→ **Work instructions**
Search the entries for the word "hold". Copy every line where it turns up.

(Exercise inputs Opens)

/-- R198: the handle that 16 bits carry. -/
def Handle.ofNat (n : Nat) : Handle :=
  { table := if n / 32768 % 2 = 1 then .model else .shelf
    index := ⟨n / 1024 % 32, Nat.mod_lt _ (by decide)⟩
    gen := n % 1024 }

/-- The model slot that a model handle's index names, when it is below the model table limit. -/
def Handle.modelIx (h : Handle) : Option ModelIx :=
  if lt : h.index.val < Config.modelLimit then some ⟨h.index.val, lt⟩ else none

/-! ### Reading bytes

A reader takes what it reads from the front of a list of bytes and gives the rest, or nothing when
the bytes do not fit. -/

/-- The first `n` bytes. -/
def takeBytes : Nat → List Byte → Option (List Byte × List Byte)
  | 0, bs => some ([], bs)
  | _ + 1, [] => none
  | n + 1, b :: bs => (takeBytes n bs).map fun p => (b :: p.1, p.2)

/-- One byte as a number. -/
def readU8 : List Byte → Option (Nat × List Byte)
  | b :: bs => some (b.toNat, bs)
  | [] => none

/-- R197: two bytes as an unsigned number. -/
def readU16 : List Byte → Option (Nat × List Byte)
  | a :: b :: bs => some (a.toNat * 256 + b.toNat, bs)
  | _ => none

/-- R197: four bytes as an unsigned number. -/
def readU32 : List Byte → Option (Nat × List Byte)
  | a :: b :: c :: d :: bs =>
    some (((a.toNat * 256 + b.toNat) * 256 + c.toNat) * 256 + d.toNat, bs)
  | _ => none

/-- R197: a 16-bit number read as two's complement. -/
def signed16 (n : Nat) : Int := if n < 32768 then (n : Int) else (n : Int) - 65536

/-- R197: two bytes as a signed number. -/
def readI16 (bs : List Byte) : Option (Int × List Byte) :=
  (readU16 bs).map fun p => (signed16 p.1, p.2)

/-- R198: a handle. -/
def readHandle (bs : List Byte) : Option (Handle × List Byte) :=
  (readU16 bs).map fun p => (Handle.ofNat p.1, p.2)

/-- R199: a flag or presence byte; any value but 0 and 1 does not fit. -/
def readFlag : List Byte → Option (Bool × List Byte)
  | b :: bs => if b = 0x00#8 then some (false, bs) else if b = 0x01#8 then some (true, bs) else none
  | [] => none

/-- `n` entries, one after the other. -/
def readMany {α : Type} (f : List Byte → Option (α × List Byte)) :
    Nat → List Byte → Option (List α × List Byte)
  | 0, bs => some ([], bs)
  | n + 1, bs =>
    match f bs with
    | none => none
    | some (x, rest) => (readMany f n rest).map fun p => (x :: p.1, p.2)

/-- A whole body: what the reader reads, with no byte left over (R202). -/
def readAll {α : Type} (f : List Byte → Option (α × List Byte)) (bs : List Byte) : Option α :=
  match f bs with
  | some (x, []) => some x
  | _ => none

/-- R202: one module entry. The present flag and the presence byte of the firmware code must be 0 or
1; the ranges of the other fields are the request's own check. -/
def readModule (bs : List Byte) : Option (ModuleEntry × List Byte) := do
  let (slot, bs) ← readU8 bs
  let (serial, bs) ← takeBytes 10 bs
  let (present, bs) ← readFlag bs
  let (has, bs) ← readFlag bs
  if has then
    let (fw, bs) ← readU16 bs
    return (⟨slot, serial, present, some fw⟩, bs)
  else
    return (⟨slot, serial, present, none⟩, bs)

/-- R63, R50: the ranges of a module entry: the slot is 1 to 6 and the serial's characters are in the
set. -/
def ModuleEntry.inRange (m : ModuleEntry) : Bool :=
  (1 ≤ m.slot && m.slot ≤ 6) && m.serial.all isSerialChar

/-- R202: the body of ADMIT. -/
structure AdmitBody where
  serial : List Byte
  model : Handle
  priority : Nat
  guardLevel : Nat
  modules : List ModuleEntry
  deriving DecidableEq, Repr

/-- R202, R199: the body of ADMIT; the module count is 1 to 6. -/
def readAdmitBody (bs : List Byte) : Option (AdmitBody × List Byte) := do
  let (serial, bs) ← takeBytes 12 bs
  let (model, bs) ← readHandle bs
  let (priority, bs) ← readU8 bs
  let (guardLevel, bs) ← readU8 bs
  let (count, bs) ← readU8 bs
  if 1 ≤ count ∧ count ≤ 6 then
    let (modules, bs) ← readMany readModule count bs
    return (⟨serial, model, priority, guardLevel, modules⟩, bs)
  else none

/-- R56, R201: the selectors of PROBE, in code order. R22 says that PROBE reports the guard level too, for
which R201 has no selector; the model follows R201 (log 33, DESIGN CHOICE). -/
inductive Selector where
  | state | bay | cursor | lastOutcome | model | priority | present | hold
  deriving DecidableEq, Repr

def Selector.ofCode : Nat → Option Selector
  | 0 => some .state
  | 1 => some .bay
  | 2 => some .cursor
  | 3 => some .lastOutcome
  | 4 => some .model
  | 5 => some .priority
  | 6 => some .present
  | 7 => some .hold
  | _ => none

/-- R202, R56: the body of PROBE; a selector that names no field does not fit. -/
def readProbeBody (bs : List Byte) : Option ((Handle × Selector) × List Byte) := do
  let (h, bs) ← readHandle bs
  let (n, bs) ← readU8 bs
  let sel ← Selector.ofCode n
  return ((h, sel), bs)

/-- R57: the body of FIND. `mask` bit i governs character position i; `filter` bit i is the record
state of code i. -/
structure FindBody where
  pattern : List Byte
  mask : Nat
  filter : Nat
  start : Nat
  deriving DecidableEq, Repr

/-- R57: two serials agree at every position whose mask bit is 1. `pos` is the position of the
heads. -/
def maskedAll (p : Byte → Byte → Bool) (mask : Nat) : Nat → List Byte → List Byte → Bool
  | pos, a :: as, b :: bs => (!mask.testBit pos || p a b) && maskedAll p mask (pos + 1) as bs
  | _, _, _ => true

/-- R57, R201: a body of FIND that fits: the start index is at most 31, the pattern's masked
characters are in the set, and the filter names a record state (bits 15 to 9 are not read). -/
def FindBody.fits (f : FindBody) : Bool :=
  f.start ≤ 31 && maskedAll (fun a _ => isSerialChar a) f.mask 0 f.pattern f.pattern
    && f.filter % 512 ≠ 0

/-- R202: the body of FIND. -/
def readFindBody (bs : List Byte) : Option (FindBody × List Byte) := do
  let (pattern, bs) ← takeBytes 12 bs
  let (mask, bs) ← readU16 bs
  let (filter, bs) ← readU16 bs
  let (start, bs) ← readU8 bs
  let f : FindBody := ⟨pattern, mask, filter, start⟩
  if f.fits then return (f, bs) else none

/-- R201: the items of AMEND, in code order. -/
inductive AmendItem where
  | priority | guardLevel | note | model | addModule | dropModule | present
  deriving DecidableEq, Repr

def AmendItem.code : AmendItem → Nat
  | .priority => 0 | .guardLevel => 1 | .note => 2 | .model => 3 | .addModule => 4
  | .dropModule => 5 | .present => 6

(Exercise inputs Closes)

→ **Solved problem**
  | state | bay | cursor | lastOutcome | model | priority | present | hold
  | 7 => some .hold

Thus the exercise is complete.